Task description. Print every line of the records below exactly as it reads.

#####

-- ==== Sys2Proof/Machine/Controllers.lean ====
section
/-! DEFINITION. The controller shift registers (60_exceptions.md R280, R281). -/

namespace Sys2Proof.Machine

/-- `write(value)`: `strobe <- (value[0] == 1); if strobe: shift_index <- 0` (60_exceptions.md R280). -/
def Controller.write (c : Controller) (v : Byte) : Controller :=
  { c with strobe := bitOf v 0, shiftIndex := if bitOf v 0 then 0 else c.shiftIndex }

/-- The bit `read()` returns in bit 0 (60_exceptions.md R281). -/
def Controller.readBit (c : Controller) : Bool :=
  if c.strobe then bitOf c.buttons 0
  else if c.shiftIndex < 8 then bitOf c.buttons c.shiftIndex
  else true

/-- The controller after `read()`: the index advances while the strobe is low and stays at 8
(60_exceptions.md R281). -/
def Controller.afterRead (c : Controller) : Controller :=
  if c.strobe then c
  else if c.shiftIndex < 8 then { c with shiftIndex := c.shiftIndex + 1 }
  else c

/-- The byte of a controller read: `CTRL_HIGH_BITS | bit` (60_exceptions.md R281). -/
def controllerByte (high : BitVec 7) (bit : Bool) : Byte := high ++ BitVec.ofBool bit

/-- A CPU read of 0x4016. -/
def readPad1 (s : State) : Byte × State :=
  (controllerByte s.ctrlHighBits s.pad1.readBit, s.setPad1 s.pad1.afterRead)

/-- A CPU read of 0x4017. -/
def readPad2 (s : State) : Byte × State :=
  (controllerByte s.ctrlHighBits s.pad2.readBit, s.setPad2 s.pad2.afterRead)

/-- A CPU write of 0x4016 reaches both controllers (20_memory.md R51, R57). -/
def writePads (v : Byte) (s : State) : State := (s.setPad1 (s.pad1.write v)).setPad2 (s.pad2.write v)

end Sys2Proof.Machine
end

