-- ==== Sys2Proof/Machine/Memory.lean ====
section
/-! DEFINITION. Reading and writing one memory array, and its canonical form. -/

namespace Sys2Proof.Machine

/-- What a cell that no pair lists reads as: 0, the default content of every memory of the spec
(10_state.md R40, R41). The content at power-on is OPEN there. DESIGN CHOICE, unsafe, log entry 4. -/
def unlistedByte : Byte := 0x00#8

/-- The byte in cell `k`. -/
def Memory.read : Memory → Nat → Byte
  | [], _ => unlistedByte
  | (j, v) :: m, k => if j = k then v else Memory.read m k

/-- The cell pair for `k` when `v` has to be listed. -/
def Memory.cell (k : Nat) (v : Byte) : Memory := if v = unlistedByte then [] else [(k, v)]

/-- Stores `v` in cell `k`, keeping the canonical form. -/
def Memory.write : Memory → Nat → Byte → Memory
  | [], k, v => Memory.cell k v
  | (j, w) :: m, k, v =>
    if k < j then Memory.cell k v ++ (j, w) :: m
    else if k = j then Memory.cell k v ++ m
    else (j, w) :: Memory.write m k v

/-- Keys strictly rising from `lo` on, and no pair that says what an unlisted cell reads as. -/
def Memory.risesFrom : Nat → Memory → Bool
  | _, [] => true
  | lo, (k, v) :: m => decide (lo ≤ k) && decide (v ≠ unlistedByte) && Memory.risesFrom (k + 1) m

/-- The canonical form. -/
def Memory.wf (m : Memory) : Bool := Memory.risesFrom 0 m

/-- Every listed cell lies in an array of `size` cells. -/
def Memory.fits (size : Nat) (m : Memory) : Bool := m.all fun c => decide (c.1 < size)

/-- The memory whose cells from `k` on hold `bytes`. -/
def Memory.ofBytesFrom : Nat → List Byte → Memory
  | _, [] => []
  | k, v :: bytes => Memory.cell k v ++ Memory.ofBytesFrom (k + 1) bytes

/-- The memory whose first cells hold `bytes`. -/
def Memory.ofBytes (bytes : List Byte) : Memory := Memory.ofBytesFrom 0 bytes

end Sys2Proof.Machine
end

#####

The completed task.
-- ==== Sys2Proof/Machine/Controllers.lean ====
section
/-! DEFINITION. The controller shift registers (60_exceptions.md R280, R281). -/

namespace Sys2Proof.Machine

/-- `write(value)`: `strobe <- (value[0] == 1); if strobe: shift_index <- 0` (60_exceptions.md R280). -/
def Controller.write (c : Controller) (v : Byte) : Controller :=
  { c with strobe := bitOf v 0, shiftIndex := if bitOf v 0 then 0 else c.shiftIndex }

/-- The bit `read()` returns in bit 0 (60_exceptions.md R281). -/
def Controller.readBit (c : Controller) : Bool :=
  if c.strobe then bitOf c.buttons 0
  else if c.shiftIndex < 8 then bitOf c.buttons c.shiftIndex
  else true

/-- The controller after `read()`: the index advances while the strobe is low and stays at 8
(60_exceptions.md R281). -/
def Controller.afterRead (c : Controller) : Controller :=
  if c.strobe then c
  else if c.shiftIndex < 8 then { c with shiftIndex := c.shiftIndex + 1 }
  else c

/-- The byte of a controller read: `CTRL_HIGH_BITS | bit` (60_exceptions.md R281). -/
def controllerByte (high : BitVec 7) (bit : Bool) : Byte := high ++ BitVec.ofBool bit

/-- A CPU read of 0x4016. -/
def readPad1 (s : State) : Byte × State :=
  (controllerByte s.ctrlHighBits s.pad1.readBit, s.setPad1 s.pad1.afterRead)

/-- A CPU read of 0x4017. -/
def readPad2 (s : State) : Byte × State :=
  (controllerByte s.ctrlHighBits s.pad2.readBit, s.setPad2 s.pad2.afterRead)

/-- A CPU write of 0x4016 reaches both controllers (20_memory.md R51, R57). -/
def writePads (v : Byte) (s : State) : State := (s.setPad1 (s.pad1.write v)).setPad2 (s.pad2.write v)

end Sys2Proof.Machine
end

-- ==== Sys2Proof/Machine/Memory.lean ====
section
/-! DEFINITION. Reading and writing one memory array, and its canonical form. -/

namespace Sys2Proof.Machine

/-- What a cell that no pair lists reads as: 0, the default content of every memory of the spec
(10_state.md R40, R41). The content at power-on is OPEN there. DESIGN CHOICE, unsafe, log entry 4. -/
def unlistedByte : Byte := 0x00#8

/-- The byte in cell `k`. -/
def Memory.read : Memory → Nat → Byte
  | [], _ => unlistedByte
  | (j, v) :: m, k => if j = k then v else Memory.read m k

/-- The cell pair for `k` when `v` has to be listed. -/
def Memory.cell (k : Nat) (v : Byte) : Memory := if v = unlistedByte then [] else [(k, v)]

/-- Stores `v` in cell `k`, keeping the canonical form. -/
def Memory.write : Memory → Nat → Byte → Memory
  | [], k, v => Memory.cell k v
  | (j, w) :: m, k, v =>
    if k < j then Memory.cell k v ++ (j, w) :: m
    else if k = j then Memory.cell k v ++ m
    else (j, w) :: Memory.write m k v

/-- Keys strictly rising from `lo` on, and no pair that says what an unlisted cell reads as. -/
def Memory.risesFrom : Nat → Memory → Bool
  | _, [] => true
  | lo, (k, v) :: m => decide (lo ≤ k) && decide (v ≠ unlistedByte) && Memory.risesFrom (k + 1) m

/-- The canonical form. -/
def Memory.wf (m : Memory) : Bool := Memory.risesFrom 0 m

/-- Every listed cell lies in an array of `size` cells. -/
def Memory.fits (size : Nat) (m : Memory) : Bool := m.all fun c => decide (c.1 < size)

/-- The memory whose cells from `k` on hold `bytes`. -/
def Memory.ofBytesFrom : Nat → List Byte → Memory
  | _, [] => []
  | k, v :: bytes => Memory.cell k v ++ Memory.ofBytesFrom (k + 1) bytes

/-- The memory whose first cells hold `bytes`. -/
def Memory.ofBytes (bytes : List Byte) : Memory := Memory.ofBytesFrom 0 bytes

end Sys2Proof.Machine
end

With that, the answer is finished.